All participants with FND (and their families) took part a biopsychosocial assessment with the mind-body team. The assessment involves a semi-structured interview with the child and family documenting the following: the child’s developmental history; history of the presenting symptoms (including comorbid nonspecific symptoms, quality of sleep, functional syndromes, and mental health concerns); school attendance/loss; quality of sleep; medications used by the child; and child’s level of functional disability (on the Global Assessment of Functioning [GAF] scale) (see Table 1). The mental state assessment begun during the structured interview was continued into the admission process, yielding comorbid mental health diagnoses for a subset of patients. Resting-state heart rate (HR) and respiratory rate (RR) were also documented. For cohort 1 these rates were measured during a laboratory-based assessment (21), and for cohort 2, as part of the medical admission process. For children who complained of dizziness as part of their clinical presentation, a formal standing test was completed to rule in or rule out the diagnosis of comorbid postural orthostatic tachycardia syndrome (POTS) (22). A diagnosis of POTS—a manifestation of autonomic system dysregulation—was given if HR on ten minutes of standing from the supine position increased ≥40 beats per minute (with a blood pressure that remained stable). Because unhealthy eating patterns and issues with weight had been noted in the first cohort, weight centiles were collected in the second cohort.

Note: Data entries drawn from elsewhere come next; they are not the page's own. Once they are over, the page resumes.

-- ==== Sys2Proof/Decode.lean ====
section
/-!
DEFINITION. Decoding a request into an instruction, and after it the encoder, the expansion of
pseudo-instructions and the assembler text (30_encoding.md sections 2 to 4).
-/

namespace Sys2Proof

/-- The operation map of 30_encoding.md R77. All eight bits of `opc` are compared. -/
def opcTable : List OpcRow :=
  [ ⟨0xFF#8, 0b00000001#8, .crcInit⟩,
    ⟨0xFF#8, 0b00000010#8, .crcUpdate⟩,
    ⟨0xFF#8, 0b00000011#8, .crcRead⟩,
    ⟨0xFF#8, 0b00000100#8, .crcCompute⟩,
    ⟨0xFF#8, 0b00000101#8, .frameEncode⟩,
    ⟨0xFF#8, 0b00000110#8, .frameDecode⟩,
    ⟨0xFF#8, 0b00000111#8, .frameCheck⟩ ]

/-- Whether an opc has the bits of a row. -/
def OpcRow.covers (row : OpcRow) (opc : Byte) : Bool := opc &&& row.mask == row.pattern

/-- The operation an opc selects; `none` for a reserved opc (R77, R78). -/
def selectOperation (opc : Byte) : Option Operation :=
  (opcTable.find? fun row => row.covers opc).map OpcRow.op

/-- The instruction a request stands for: the operation its opc selects with the operand fields that
operation reads (R79). Total: every opc names an operation of R77 or is reserved (R78, R80). -/
def decode (r : Request) : Instr :=
  match selectOperation r.opc with
  | some .crcInit => .crcInit
  | some .crcUpdate => .crcUpdate r.b
  | some .crcRead => .crcRead
  | some .crcCompute => .crcCompute r.buf
  | some .frameEncode => .frameEncode r.cmd r.buf
  | some .frameDecode => .frameDecode r.buf
  | some .frameCheck => .frameCheck r.buf
  | none => .reserved r.opc

/-- The request an assembler line stands for (R85). A field the operation does not read is written as
zero or empty; DESIGN CHOICE, log 9. -/
def encode : Instr → Request
  | .crcInit => ⟨0x01#8, 0#8, 0#8, []⟩
  | .crcUpdate b => ⟨0x02#8, b, 0#8, []⟩
  | .crcRead => ⟨0x03#8, 0#8, 0#8, []⟩
  | .crcCompute buf => ⟨0x04#8, 0#8, 0#8, buf⟩
  | .frameEncode cmd buf => ⟨0x05#8, 0#8, cmd, buf⟩
  | .frameDecode buf => ⟨0x06#8, 0#8, 0#8, buf⟩
  | .frameCheck buf => ⟨0x07#8, 0#8, 0#8, buf⟩
  | .reserved opc => ⟨opc, 0#8, 0#8, []⟩

/-- The request whose `opc` is the table word `w` and whose other fields are zero or empty (log 9). -/
def requestOfTableWord (nbits w : Nat) : Request :=
  ⟨BitVec.ofNat 8 (w % 2 ^ nbits), 0#8, 0#8, []⟩

/-- Decode a table word, rejecting by name a word that is not the eight bits of an `opc` (log 9). -/
def decodeWord (nbits w : Nat) : Except DecodeReject Instr :=
  if nbits ≠ 8 then .error (.notEightBits nbits)
  else if 256 ≤ w then .error (.valueTooWide w)
  else .ok (decode (requestOfTableWord nbits w))

/-- The instruction the decoder reads from a table word. -/
def decodeTableWord (nbits w : Nat) : Option Instr :=
  match decodeWord nbits w with
  | .ok i => some i
  | .error _ => none

/-- The expansion of a pseudo-instruction under a command table (R86). -/
def Pseudo.expand (codes : CommandCodes) : Pseudo → List Instr
  | .crcStream bs => .crcInit :: bs.map .crcUpdate
  | .enc c data => [.frameEncode (codes.code c) data]

/-- The agreement of two requests on every field that the operation of the first reads (R79): the opc
always, and then `b`, `buf`, or `cmd` and `buf`. -/
def Request.agreesOnRead (r r' : Request) : Prop :=
  r.opc = r'.opc ∧
    match selectOperation r.opc with
    | some .crcUpdate => r.b = r'.b
    | some .crcCompute => r.buf = r'.buf
    | some .frameEncode => r.cmd = r'.cmd ∧ r.buf = r'.buf
    | some .frameDecode => r.buf = r'.buf
    | some .frameCheck => r.buf = r'.buf
    | some .crcInit => True
    | some .crcRead => True
    | none => True

/-- A hexadecimal digit, upper case as the spec's examples write it (log 12). -/
def hexDigit (n : Nat) : Char := "0123456789ABCDEF".toList.getD n '0'

/-- A byte as two hexadecimal digits (R85). -/
def hexByte (b : Byte) : String :=
  String.ofList [hexDigit (b.toNat / 16), hexDigit (b.toNat % 16)]

/-- A byte sequence in brackets, first byte first (R85). -/
def hexBytes (bs : List Byte) : String :=
  "[" ++ String.intercalate " " (bs.map hexByte) ++ "]"

/-- The assembler text of an instruction (R85). -/
def Instr.asmText : Instr → String
  | .crcInit => "CRC.INIT"
  | .crcUpdate b => "CRC.UPDATE 0x" ++ hexByte b
  | .crcRead => "CRC.READ"
  | .crcCompute buf => "CRC.COMPUTE " ++ hexBytes buf
  | .frameEncode cmd buf => "FRAME.ENCODE 0x" ++ hexByte cmd ++ ", " ++ hexBytes buf
  | .frameDecode buf => "FRAME.DECODE " ++ hexBytes buf
  | .frameCheck buf => "FRAME.CHECK " ++ hexBytes buf
  | .reserved opc => ".OPC 0x" ++ hexByte opc

end Sys2Proof
end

On self-report the children completed the Depression Anxiety and Stress Scales (DASS-21) and Early Life Stress Questionnaire (ELSQ) (see Table 1).
Forty-seven healthy controls of a similar age and sex were recruited from the same geographical catchment area. Control participants were screened for the absence of mental health disorders, history of head injury, family history of mental health disorders, and chronic health concerns. All controls completed self-report measures—the DASS-21 and the ELSQ—and were rated on the GAF. The control group was included to enable the data from the DASS and ELSQ—which do not have available norms for children—to be compared to control-group data.
Subgroups of participants with FND took part in parallel studies examining a range of biomarkers in an effort to better understand the neurobiology of FND (3). These studies examined the following: electrocardiogram measures (markers of autonomic system arousal) (21); percutaneous carbon dioxide (pCO2) (marker of CO2 regulation following a hyperventilation challenge) (23); blood C-reactive protein (CRP) levels (marker of inflammation) (24); qualitative electroencephalogram (EEG) measures (marker of cortical arousal) (25, 26); CAR (marker of hypothalamic-pituitary-adrenal [HPA] axis function) (11); and brain-imaging studies (to examine changes in structure, neural-glial network function, and neurometabolite concentrations and dependencies) (1, 27–29).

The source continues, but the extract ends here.